** Records provided **
-- ==== Sys2Proof/Machine/Cohort.lean ====
section
/-! DEFINITION. Remote requests at the completer, completions, relay, reducer operations and cohort time (chapters 13, 18). -/

namespace Sys2Proof.Machine

/-- A REQ transaction (Table 18-3). -/
def parseReq (b : Bytes) : RemoteOp :=
  let n := fieldAt b 4 2
  let red := byteAt b 0 == 3
  { op := byteAt b 0, tag := byteAt b 1, src := byteAt b 2 % 64, relayed := bitOf (byteAt b 2) 6, dst := byteAt b 3 % 64
    count := if red then n % 32 else n, type := if red then n / 256 % 8 else 0, window := byteAt b 6
    offset := fieldAt b 8 8, epoch := fieldAt b 16 8, data := b.drop 24 }

/-- Bytes a request touches. -/
def RemoteOp.bytes (r : RemoteOp) : Nat := if r.op = 3 then redBytes r.type r.count else r.count

/-- The right it needs: 0 R, 1 W, 2 A (R461, Table 18-4). -/
def RemoteOp.right (r : RemoteOp) : Nat := if r.op = 3 then 2 else if r.op = 2 then 1 else 0

def InWindow.grants (w : InWindow) (right : Nat) : Bool := if right = 0 then w.r else if right = 1 then w.w else w.a

/-- The transaction marked relayed (R800). -/
def markRelayed (b : Bytes) : Bytes :=
  overlay b 2 [BitVec.ofNat 8 (setBit (byteAt b 2) 6 true)]

namespace State

/-- Answers a REQ that came on port `p` (R797, R820). -/
def answerReq (s : State) (p : Nat) (r : RemoteOp) (status : Nat) (data : Bytes) : State := s.sendCpl p r.tag r.src status data

/-! ### Relay (R800-R802, R823, R824) -/

/-- The device's bit of the blob's relay mask. -/
def mayRelay (s : State) : Bool := decide (s.cohort.member < 64) && bitOf (fieldAt s.cohort.blob 24 8) s.cohort.member

/-- The relay table: the lowest ACTIVE port whose partner is a member (R823). -/
def portTo (s : State) (member : Nat) : Option Nat := (List.range 48).find? fun p => s.portUp p && (s.lport p).member == member

/-- The port a relayed request leaves on: that port, or the hash of the trunk that holds it (R796, R823). -/
def relayPort (s : State) (member addr : Nat) : Option Nat :=
  match s.portTo member with
  | none => none
  | some p =>
    match s.link.trunks.find? fun _ m => bitOf m p with
    | some (_, m) => match (portsIn m).head? with
      | some low => (s.routePort low addr).or (some p)
      | none => some p
    | none => some p

/-- Counts a relayed transaction refused (R801). -/
def countRefused (s : State) (p : Nat) : State :=
  let x := s.lport p
  s.setLport p { x with refused := min 65535 (x.refused + 1) }

/-- A REQ for another member (R800, R801, R823, R824). A LOST member relays nothing. -/
def relayReq (s : State) (p : Nat) (r : RemoteOp) (b : Bytes) : State :=
  if s.boot.device = .lost then s.answerReq p r cplFailed []
  else if r.relayed then (s.countRefused p).answerReq p r cplNoRoute []
  else if !s.mayRelay then s.answerReq p r cplNoRoute []
  else
    match s.relayPort r.dst r.offset with
    | none => s.answerReq p r cplNoRoute []
    | some o =>
      let s := { s with cohort := { s.cohort with relayed := s.cohort.relayed ++ [(⟨o, r.tag, r.src, p⟩ : Relayed)] } }
      s.sendLink o clsReq (markRelayed b)

/-! ### The completer (R816-R821) -/

/-- NAK_EPOCH: the first on a port in each second is reported (R836, R837, Table 18-8). -/
def nakEpoch (s : State) (p : Nat) (r : RemoteOp) : State :=
  let e := s.cohort.nakEpoch.get {} p
  let fire := e.last != some s.second
  let e' : SecondState := if fire then { last := some s.second, since := 0 } else { e with since := satInc 255 e.since }
  let s := { s with cohort := { s.cohort with nakEpoch := s.cohort.nakEpoch.set p e' } }
  let s := if fire then
      s.raise 0x0E02 sevNotice wardenUnit [(16, portUnit p), (6, r.src), (2, 0), (8, satInc 255 e.since), (64, r.epoch)]
        .unit (some (92 + p))
    else s
  s.answerReq p r cplNakEpoch []

/-- The first failing check of Table 18-4 before translation. -/
def reqStatus (s : State) (r : RemoteOp) : Option Nat :=
  match s.cohort.inWin.get? r.window with
  | none => some cplNoWindow
  | some w =>
    if w.member != 0xFF && w.member != r.src then some cplNoWindow
    else if !w.grants r.right then some cplRights
    else if r.offset + r.bytes > w.len then some cplNoWindow
    else none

** Aim of the task **
Return every line of the material exactly.

** Output of the task **
-- ==== Sys2Proof/Machine/Cohort.lean ====
section
/-! DEFINITION. Remote requests at the completer, completions, relay, reducer operations and cohort time (chapters 13, 18). -/

namespace Sys2Proof.Machine

/-- A REQ transaction (Table 18-3). -/
def parseReq (b : Bytes) : RemoteOp :=
  let n := fieldAt b 4 2
  let red := byteAt b 0 == 3
  { op := byteAt b 0, tag := byteAt b 1, src := byteAt b 2 % 64, relayed := bitOf (byteAt b 2) 6, dst := byteAt b 3 % 64
    count := if red then n % 32 else n, type := if red then n / 256 % 8 else 0, window := byteAt b 6
    offset := fieldAt b 8 8, epoch := fieldAt b 16 8, data := b.drop 24 }

/-- Bytes a request touches. -/
def RemoteOp.bytes (r : RemoteOp) : Nat := if r.op = 3 then redBytes r.type r.count else r.count

/-- The right it needs: 0 R, 1 W, 2 A (R461, Table 18-4). -/
def RemoteOp.right (r : RemoteOp) : Nat := if r.op = 3 then 2 else if r.op = 2 then 1 else 0

def InWindow.grants (w : InWindow) (right : Nat) : Bool := if right = 0 then w.r else if right = 1 then w.w else w.a

/-- The transaction marked relayed (R800). -/
def markRelayed (b : Bytes) : Bytes :=
  overlay b 2 [BitVec.ofNat 8 (setBit (byteAt b 2) 6 true)]

namespace State

/-- Answers a REQ that came on port `p` (R797, R820). -/
def answerReq (s : State) (p : Nat) (r : RemoteOp) (status : Nat) (data : Bytes) : State := s.sendCpl p r.tag r.src status data

/-! ### Relay (R800-R802, R823, R824) -/

/-- The device's bit of the blob's relay mask. -/
def mayRelay (s : State) : Bool := decide (s.cohort.member < 64) && bitOf (fieldAt s.cohort.blob 24 8) s.cohort.member

/-- The relay table: the lowest ACTIVE port whose partner is a member (R823). -/
def portTo (s : State) (member : Nat) : Option Nat := (List.range 48).find? fun p => s.portUp p && (s.lport p).member == member

/-- The port a relayed request leaves on: that port, or the hash of the trunk that holds it (R796, R823). -/
def relayPort (s : State) (member addr : Nat) : Option Nat :=
  match s.portTo member with
  | none => none
  | some p =>
    match s.link.trunks.find? fun _ m => bitOf m p with
    | some (_, m) => match (portsIn m).head? with
      | some low => (s.routePort low addr).or (some p)
      | none => some p
    | none => some p

/-- Counts a relayed transaction refused (R801). -/
def countRefused (s : State) (p : Nat) : State :=
  let x := s.lport p
  s.setLport p { x with refused := min 65535 (x.refused + 1) }

/-- A REQ for another member (R800, R801, R823, R824). A LOST member relays nothing. -/
def relayReq (s : State) (p : Nat) (r : RemoteOp) (b : Bytes) : State :=
  if s.boot.device = .lost then s.answerReq p r cplFailed []
  else if r.relayed then (s.countRefused p).answerReq p r cplNoRoute []
  else if !s.mayRelay then s.answerReq p r cplNoRoute []
  else
    match s.relayPort r.dst r.offset with
    | none => s.answerReq p r cplNoRoute []
    | some o =>
      let s := { s with cohort := { s.cohort with relayed := s.cohort.relayed ++ [(⟨o, r.tag, r.src, p⟩ : Relayed)] } }
      s.sendLink o clsReq (markRelayed b)

/-! ### The completer (R816-R821) -/

/-- NAK_EPOCH: the first on a port in each second is reported (R836, R837, Table 18-8). -/
def nakEpoch (s : State) (p : Nat) (r : RemoteOp) : State :=
  let e := s.cohort.nakEpoch.get {} p
  let fire := e.last != some s.second
  let e' : SecondState := if fire then { last := some s.second, since := 0 } else { e with since := satInc 255 e.since }
  let s := { s with cohort := { s.cohort with nakEpoch := s.cohort.nakEpoch.set p e' } }
  let s := if fire then
      s.raise 0x0E02 sevNotice wardenUnit [(16, portUnit p), (6, r.src), (2, 0), (8, satInc 255 e.since), (64, r.epoch)]
        .unit (some (92 + p))
    else s
  s.answerReq p r cplNakEpoch []

/-- The first failing check of Table 18-4 before translation. -/
def reqStatus (s : State) (r : RemoteOp) : Option Nat :=
  match s.cohort.inWin.get? r.window with
  | none => some cplNoWindow
  | some w =>
    if w.member != 0xFF && w.member != r.src then some cplNoWindow
    else if !w.grants r.right then some cplRights
    else if r.offset + r.bytes > w.len then some cplNoWindow
    else none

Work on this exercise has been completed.